[Stored items]
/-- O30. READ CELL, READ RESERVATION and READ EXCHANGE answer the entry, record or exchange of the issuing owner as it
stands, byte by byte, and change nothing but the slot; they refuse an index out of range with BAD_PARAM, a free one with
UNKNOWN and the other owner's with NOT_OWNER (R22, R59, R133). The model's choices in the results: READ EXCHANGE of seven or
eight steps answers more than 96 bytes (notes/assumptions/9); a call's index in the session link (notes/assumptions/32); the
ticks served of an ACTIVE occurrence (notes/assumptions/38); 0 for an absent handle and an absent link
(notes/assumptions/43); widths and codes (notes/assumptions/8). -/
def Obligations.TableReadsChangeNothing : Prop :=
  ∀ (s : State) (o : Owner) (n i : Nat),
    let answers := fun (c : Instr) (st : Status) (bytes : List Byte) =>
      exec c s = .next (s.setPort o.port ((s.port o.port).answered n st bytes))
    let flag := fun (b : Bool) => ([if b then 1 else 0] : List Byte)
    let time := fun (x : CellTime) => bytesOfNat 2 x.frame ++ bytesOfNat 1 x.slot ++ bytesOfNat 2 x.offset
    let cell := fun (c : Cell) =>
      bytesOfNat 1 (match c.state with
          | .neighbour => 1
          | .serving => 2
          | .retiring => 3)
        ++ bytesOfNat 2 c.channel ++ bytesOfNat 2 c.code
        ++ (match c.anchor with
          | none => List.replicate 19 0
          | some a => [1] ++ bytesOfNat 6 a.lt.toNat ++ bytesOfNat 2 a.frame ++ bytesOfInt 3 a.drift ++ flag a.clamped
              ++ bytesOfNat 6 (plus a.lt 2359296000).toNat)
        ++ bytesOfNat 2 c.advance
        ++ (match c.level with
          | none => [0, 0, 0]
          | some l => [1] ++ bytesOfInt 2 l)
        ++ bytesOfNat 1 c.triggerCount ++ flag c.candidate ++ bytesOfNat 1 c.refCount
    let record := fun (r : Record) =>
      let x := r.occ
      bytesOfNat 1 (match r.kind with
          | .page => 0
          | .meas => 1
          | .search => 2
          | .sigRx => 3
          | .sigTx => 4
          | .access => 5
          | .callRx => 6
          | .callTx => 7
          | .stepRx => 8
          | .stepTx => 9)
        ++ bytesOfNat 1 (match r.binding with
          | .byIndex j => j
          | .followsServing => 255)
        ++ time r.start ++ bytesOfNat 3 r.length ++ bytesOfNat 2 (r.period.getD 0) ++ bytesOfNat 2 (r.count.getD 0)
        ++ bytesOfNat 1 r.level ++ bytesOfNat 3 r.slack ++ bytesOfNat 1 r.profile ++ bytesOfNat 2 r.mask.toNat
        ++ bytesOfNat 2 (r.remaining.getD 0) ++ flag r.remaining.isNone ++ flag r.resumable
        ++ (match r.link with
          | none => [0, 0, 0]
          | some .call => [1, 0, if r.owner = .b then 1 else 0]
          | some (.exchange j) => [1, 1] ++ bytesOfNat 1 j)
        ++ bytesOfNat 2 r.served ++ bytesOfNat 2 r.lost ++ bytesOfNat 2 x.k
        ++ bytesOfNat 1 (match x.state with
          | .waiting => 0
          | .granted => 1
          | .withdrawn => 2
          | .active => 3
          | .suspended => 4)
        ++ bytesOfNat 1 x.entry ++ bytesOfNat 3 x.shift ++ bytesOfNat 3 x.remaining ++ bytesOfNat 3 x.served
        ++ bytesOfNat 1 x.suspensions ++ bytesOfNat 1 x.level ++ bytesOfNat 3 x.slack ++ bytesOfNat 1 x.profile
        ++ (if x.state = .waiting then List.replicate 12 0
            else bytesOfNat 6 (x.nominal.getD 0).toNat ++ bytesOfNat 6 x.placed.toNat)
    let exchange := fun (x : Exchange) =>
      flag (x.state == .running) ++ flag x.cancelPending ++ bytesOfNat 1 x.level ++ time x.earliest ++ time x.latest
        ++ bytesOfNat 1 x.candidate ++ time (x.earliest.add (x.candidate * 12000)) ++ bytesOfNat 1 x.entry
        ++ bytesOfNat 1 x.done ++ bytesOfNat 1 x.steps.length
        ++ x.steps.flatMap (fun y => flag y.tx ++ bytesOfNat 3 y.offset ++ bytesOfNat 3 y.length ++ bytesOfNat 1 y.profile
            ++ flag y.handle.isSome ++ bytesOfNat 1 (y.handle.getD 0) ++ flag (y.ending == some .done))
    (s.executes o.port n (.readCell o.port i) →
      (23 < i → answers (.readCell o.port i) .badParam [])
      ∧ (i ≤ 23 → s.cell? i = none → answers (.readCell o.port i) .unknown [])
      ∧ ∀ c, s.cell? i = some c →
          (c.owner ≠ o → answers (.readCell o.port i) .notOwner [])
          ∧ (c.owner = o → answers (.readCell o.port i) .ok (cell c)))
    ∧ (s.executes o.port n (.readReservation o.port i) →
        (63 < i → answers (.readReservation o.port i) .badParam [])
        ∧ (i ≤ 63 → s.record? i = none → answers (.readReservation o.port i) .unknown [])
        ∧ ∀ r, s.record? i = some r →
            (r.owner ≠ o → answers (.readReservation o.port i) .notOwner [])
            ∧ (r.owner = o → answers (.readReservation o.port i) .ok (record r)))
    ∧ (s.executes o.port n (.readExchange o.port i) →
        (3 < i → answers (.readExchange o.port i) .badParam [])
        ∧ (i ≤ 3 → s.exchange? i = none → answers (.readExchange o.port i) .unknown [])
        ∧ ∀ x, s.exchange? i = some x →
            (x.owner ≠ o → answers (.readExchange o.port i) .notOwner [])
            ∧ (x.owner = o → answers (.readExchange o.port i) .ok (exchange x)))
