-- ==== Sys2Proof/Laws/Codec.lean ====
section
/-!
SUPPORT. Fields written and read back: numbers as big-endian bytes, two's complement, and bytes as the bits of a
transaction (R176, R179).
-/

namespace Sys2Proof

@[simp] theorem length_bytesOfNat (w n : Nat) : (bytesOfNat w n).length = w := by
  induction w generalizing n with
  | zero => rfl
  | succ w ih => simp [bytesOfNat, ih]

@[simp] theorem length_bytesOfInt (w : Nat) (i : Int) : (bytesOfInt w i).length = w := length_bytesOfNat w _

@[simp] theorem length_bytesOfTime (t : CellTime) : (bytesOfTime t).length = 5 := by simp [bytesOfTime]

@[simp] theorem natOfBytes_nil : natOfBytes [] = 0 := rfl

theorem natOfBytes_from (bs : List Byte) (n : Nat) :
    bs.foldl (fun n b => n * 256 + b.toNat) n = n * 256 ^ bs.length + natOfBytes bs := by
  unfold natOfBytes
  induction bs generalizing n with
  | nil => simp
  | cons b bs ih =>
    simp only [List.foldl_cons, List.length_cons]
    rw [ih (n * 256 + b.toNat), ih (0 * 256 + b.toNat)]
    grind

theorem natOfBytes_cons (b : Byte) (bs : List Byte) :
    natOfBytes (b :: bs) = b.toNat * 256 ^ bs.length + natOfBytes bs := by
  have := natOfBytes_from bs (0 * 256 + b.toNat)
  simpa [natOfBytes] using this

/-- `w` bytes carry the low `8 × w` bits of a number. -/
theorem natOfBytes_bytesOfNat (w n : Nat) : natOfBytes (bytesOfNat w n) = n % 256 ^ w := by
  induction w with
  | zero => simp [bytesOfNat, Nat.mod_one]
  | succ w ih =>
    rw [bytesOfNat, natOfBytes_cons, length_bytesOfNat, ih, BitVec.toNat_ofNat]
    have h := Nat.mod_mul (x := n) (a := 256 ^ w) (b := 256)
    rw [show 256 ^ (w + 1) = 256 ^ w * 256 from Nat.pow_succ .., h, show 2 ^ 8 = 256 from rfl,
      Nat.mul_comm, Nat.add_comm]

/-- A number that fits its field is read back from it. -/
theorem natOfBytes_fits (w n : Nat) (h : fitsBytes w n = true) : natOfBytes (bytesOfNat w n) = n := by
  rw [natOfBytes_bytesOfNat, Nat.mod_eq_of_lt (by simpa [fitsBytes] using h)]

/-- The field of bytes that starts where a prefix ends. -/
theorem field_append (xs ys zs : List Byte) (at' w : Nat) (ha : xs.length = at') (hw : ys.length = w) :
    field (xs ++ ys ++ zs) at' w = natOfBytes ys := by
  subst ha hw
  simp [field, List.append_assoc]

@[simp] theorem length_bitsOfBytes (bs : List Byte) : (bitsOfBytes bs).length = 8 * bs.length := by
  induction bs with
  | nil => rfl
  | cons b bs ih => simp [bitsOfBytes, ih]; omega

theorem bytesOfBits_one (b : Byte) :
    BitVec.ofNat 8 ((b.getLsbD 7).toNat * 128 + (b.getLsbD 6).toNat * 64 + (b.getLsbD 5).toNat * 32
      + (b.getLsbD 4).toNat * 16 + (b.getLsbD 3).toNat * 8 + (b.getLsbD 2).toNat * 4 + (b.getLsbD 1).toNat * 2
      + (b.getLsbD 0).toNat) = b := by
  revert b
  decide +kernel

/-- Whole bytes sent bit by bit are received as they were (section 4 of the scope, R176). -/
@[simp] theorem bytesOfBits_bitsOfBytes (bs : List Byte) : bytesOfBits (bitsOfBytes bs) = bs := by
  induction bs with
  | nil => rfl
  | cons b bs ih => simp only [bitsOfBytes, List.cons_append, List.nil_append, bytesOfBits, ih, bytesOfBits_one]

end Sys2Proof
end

* * *

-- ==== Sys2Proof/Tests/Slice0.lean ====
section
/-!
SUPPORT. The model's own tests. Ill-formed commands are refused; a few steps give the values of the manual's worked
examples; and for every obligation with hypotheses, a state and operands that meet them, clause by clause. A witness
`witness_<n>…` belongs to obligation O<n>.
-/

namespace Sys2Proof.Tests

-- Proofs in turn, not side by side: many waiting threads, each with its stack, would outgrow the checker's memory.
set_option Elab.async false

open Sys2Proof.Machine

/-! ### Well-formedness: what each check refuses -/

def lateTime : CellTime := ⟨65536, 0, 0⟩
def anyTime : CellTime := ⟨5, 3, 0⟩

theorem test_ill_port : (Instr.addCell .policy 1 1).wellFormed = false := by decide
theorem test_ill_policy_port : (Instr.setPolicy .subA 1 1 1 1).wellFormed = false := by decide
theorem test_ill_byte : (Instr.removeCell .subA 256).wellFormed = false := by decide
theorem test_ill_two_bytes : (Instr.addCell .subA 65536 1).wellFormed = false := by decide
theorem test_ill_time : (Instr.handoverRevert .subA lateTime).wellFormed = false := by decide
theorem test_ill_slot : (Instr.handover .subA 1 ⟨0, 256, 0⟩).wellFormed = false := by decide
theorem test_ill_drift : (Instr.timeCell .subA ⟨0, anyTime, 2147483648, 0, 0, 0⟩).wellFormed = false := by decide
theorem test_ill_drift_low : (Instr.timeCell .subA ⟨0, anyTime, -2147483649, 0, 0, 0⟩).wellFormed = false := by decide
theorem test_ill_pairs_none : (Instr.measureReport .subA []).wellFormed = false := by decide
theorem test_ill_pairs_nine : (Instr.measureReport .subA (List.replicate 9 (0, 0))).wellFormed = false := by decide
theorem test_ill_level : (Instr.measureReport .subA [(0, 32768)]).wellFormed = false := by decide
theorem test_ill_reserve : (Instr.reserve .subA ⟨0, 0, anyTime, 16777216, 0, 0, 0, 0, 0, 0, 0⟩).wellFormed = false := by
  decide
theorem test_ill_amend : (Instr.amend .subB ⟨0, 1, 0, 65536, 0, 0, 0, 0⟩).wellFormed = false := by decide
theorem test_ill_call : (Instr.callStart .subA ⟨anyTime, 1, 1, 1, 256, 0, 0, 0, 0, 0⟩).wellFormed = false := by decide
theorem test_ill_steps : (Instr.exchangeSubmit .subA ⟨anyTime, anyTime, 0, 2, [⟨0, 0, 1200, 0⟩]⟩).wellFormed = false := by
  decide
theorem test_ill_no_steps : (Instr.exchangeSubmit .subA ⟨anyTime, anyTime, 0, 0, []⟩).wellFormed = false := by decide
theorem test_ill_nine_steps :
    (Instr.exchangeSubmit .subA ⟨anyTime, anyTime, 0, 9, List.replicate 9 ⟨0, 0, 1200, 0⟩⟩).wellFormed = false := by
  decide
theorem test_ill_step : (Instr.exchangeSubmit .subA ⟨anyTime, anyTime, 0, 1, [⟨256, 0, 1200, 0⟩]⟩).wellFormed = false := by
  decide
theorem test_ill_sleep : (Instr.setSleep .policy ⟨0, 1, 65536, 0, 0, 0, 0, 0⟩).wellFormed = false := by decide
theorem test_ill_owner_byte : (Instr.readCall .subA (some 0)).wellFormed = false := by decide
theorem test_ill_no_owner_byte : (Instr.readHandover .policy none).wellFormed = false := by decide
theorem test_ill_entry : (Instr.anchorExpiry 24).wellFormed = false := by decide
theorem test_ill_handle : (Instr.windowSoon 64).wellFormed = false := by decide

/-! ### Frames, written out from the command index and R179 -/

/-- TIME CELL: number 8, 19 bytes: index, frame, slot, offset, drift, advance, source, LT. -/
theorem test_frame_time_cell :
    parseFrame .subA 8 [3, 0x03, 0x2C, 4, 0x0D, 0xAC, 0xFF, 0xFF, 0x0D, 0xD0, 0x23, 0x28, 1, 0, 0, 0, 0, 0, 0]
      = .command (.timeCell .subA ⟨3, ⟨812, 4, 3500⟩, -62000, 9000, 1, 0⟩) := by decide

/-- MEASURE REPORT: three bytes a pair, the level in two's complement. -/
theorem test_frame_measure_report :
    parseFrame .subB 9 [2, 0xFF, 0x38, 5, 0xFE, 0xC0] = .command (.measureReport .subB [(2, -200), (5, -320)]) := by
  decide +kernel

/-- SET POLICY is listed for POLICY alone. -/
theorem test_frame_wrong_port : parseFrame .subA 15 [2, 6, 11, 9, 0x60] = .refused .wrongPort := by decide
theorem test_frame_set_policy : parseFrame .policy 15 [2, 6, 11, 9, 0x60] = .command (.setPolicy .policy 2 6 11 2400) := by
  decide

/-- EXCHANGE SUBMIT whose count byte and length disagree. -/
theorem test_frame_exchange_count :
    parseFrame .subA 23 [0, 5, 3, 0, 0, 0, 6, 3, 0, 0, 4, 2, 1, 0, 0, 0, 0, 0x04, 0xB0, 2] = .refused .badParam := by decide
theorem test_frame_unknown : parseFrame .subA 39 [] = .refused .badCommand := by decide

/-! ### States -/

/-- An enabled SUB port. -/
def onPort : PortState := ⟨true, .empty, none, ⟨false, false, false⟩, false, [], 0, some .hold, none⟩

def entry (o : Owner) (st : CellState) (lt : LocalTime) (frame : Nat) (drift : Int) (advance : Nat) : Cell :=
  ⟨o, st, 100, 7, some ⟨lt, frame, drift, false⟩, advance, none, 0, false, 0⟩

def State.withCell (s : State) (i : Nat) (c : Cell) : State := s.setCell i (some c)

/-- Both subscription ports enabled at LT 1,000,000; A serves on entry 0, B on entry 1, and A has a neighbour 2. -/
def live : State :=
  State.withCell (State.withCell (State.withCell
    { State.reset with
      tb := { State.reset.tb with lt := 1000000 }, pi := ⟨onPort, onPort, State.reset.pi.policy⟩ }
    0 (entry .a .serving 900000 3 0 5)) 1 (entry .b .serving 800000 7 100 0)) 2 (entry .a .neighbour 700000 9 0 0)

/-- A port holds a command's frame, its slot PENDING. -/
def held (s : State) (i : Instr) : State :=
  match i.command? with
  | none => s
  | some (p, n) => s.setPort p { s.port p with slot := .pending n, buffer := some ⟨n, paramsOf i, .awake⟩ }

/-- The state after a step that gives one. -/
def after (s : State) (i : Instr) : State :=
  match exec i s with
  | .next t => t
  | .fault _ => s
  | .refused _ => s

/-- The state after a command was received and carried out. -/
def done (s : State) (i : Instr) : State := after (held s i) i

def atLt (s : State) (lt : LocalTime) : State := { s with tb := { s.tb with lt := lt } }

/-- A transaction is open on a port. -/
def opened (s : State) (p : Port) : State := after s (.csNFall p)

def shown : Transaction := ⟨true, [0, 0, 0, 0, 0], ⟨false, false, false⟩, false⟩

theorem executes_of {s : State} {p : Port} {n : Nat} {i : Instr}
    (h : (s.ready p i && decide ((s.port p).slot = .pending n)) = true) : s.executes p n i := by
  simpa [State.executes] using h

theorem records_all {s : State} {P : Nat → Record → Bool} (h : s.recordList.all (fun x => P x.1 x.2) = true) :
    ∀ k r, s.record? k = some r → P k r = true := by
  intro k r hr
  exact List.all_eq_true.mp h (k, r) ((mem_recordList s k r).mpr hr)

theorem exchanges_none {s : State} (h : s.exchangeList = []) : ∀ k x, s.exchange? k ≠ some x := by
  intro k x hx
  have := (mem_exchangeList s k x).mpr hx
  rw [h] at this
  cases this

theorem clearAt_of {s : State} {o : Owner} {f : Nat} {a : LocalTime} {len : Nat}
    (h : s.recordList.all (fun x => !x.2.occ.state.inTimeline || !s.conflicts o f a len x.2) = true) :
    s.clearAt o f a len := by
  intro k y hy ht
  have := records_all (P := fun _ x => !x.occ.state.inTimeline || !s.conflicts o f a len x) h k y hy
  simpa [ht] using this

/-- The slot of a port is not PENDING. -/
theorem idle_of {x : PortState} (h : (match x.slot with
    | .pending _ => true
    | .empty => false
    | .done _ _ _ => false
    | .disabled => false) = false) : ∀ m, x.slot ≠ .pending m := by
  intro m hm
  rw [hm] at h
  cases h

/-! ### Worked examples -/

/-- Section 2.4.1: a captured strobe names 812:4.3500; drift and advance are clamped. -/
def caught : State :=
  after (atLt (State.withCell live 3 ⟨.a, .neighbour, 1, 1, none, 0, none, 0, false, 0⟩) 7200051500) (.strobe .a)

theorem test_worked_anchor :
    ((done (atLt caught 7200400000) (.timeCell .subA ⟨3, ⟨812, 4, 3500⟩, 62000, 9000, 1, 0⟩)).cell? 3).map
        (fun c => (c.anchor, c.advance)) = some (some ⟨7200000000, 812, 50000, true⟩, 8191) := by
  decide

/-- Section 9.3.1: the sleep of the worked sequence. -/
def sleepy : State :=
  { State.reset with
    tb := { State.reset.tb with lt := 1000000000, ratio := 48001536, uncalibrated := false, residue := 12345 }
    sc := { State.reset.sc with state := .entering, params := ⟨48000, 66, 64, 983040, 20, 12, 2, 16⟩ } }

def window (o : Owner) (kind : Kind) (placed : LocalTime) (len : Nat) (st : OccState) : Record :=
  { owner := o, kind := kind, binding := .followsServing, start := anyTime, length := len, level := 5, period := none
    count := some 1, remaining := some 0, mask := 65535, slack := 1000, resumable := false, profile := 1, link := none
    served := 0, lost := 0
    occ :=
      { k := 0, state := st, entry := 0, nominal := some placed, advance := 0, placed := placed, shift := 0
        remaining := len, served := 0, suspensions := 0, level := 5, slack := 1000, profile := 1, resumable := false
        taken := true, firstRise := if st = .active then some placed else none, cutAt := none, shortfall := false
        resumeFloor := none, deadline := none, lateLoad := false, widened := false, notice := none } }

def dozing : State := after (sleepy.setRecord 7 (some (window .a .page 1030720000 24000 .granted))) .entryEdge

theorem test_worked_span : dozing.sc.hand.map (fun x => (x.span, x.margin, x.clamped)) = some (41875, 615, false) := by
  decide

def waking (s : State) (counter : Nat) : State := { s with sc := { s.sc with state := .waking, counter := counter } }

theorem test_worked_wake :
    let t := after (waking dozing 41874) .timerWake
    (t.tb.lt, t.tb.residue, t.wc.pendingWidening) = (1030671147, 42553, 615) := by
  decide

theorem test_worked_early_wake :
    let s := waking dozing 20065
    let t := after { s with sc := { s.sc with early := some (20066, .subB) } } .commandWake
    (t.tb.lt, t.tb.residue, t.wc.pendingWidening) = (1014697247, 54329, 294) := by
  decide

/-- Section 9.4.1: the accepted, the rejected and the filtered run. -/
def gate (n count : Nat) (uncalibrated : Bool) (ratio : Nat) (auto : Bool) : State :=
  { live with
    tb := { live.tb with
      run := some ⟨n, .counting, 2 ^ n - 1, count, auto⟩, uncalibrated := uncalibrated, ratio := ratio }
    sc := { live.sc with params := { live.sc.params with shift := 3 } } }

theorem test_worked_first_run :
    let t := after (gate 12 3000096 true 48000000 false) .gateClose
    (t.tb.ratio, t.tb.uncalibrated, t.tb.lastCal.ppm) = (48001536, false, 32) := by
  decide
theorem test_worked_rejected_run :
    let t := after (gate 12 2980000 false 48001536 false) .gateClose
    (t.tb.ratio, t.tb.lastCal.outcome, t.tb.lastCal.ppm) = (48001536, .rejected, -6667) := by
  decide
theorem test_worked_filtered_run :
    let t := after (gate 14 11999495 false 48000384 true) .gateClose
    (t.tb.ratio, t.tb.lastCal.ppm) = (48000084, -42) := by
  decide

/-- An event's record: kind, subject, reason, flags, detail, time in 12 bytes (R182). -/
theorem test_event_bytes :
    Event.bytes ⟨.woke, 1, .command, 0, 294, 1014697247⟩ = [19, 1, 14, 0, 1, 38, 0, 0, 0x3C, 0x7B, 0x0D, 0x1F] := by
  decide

TASK INSTRUCTIONS:
Transcribe, exactly and without additions, the lines of the records above, beginning with the line that contains "let t := after (gate 12 3000096" and ending with the line that contains "bytes (R182). -/", both included.

EXERCISE OUTPUT:
    let t := after (gate 12 3000096 true 48000000 false) .gateClose
    (t.tb.ratio, t.tb.uncalibrated, t.tb.lastCal.ppm) = (48001536, false, 32) := by
  decide
theorem test_worked_rejected_run :
    let t := after (gate 12 2980000 false 48001536 false) .gateClose
    (t.tb.ratio, t.tb.lastCal.outcome, t.tb.lastCal.ppm) = (48001536, .rejected, -6667) := by
  decide
theorem test_worked_filtered_run :
    let t := after (gate 14 11999495 false 48000384 true) .gateClose
    (t.tb.ratio, t.tb.lastCal.ppm) = (48000084, -42) := by
  decide

/-- An event's record: kind, subject, reason, flags, detail, time in 12 bytes (R182). -/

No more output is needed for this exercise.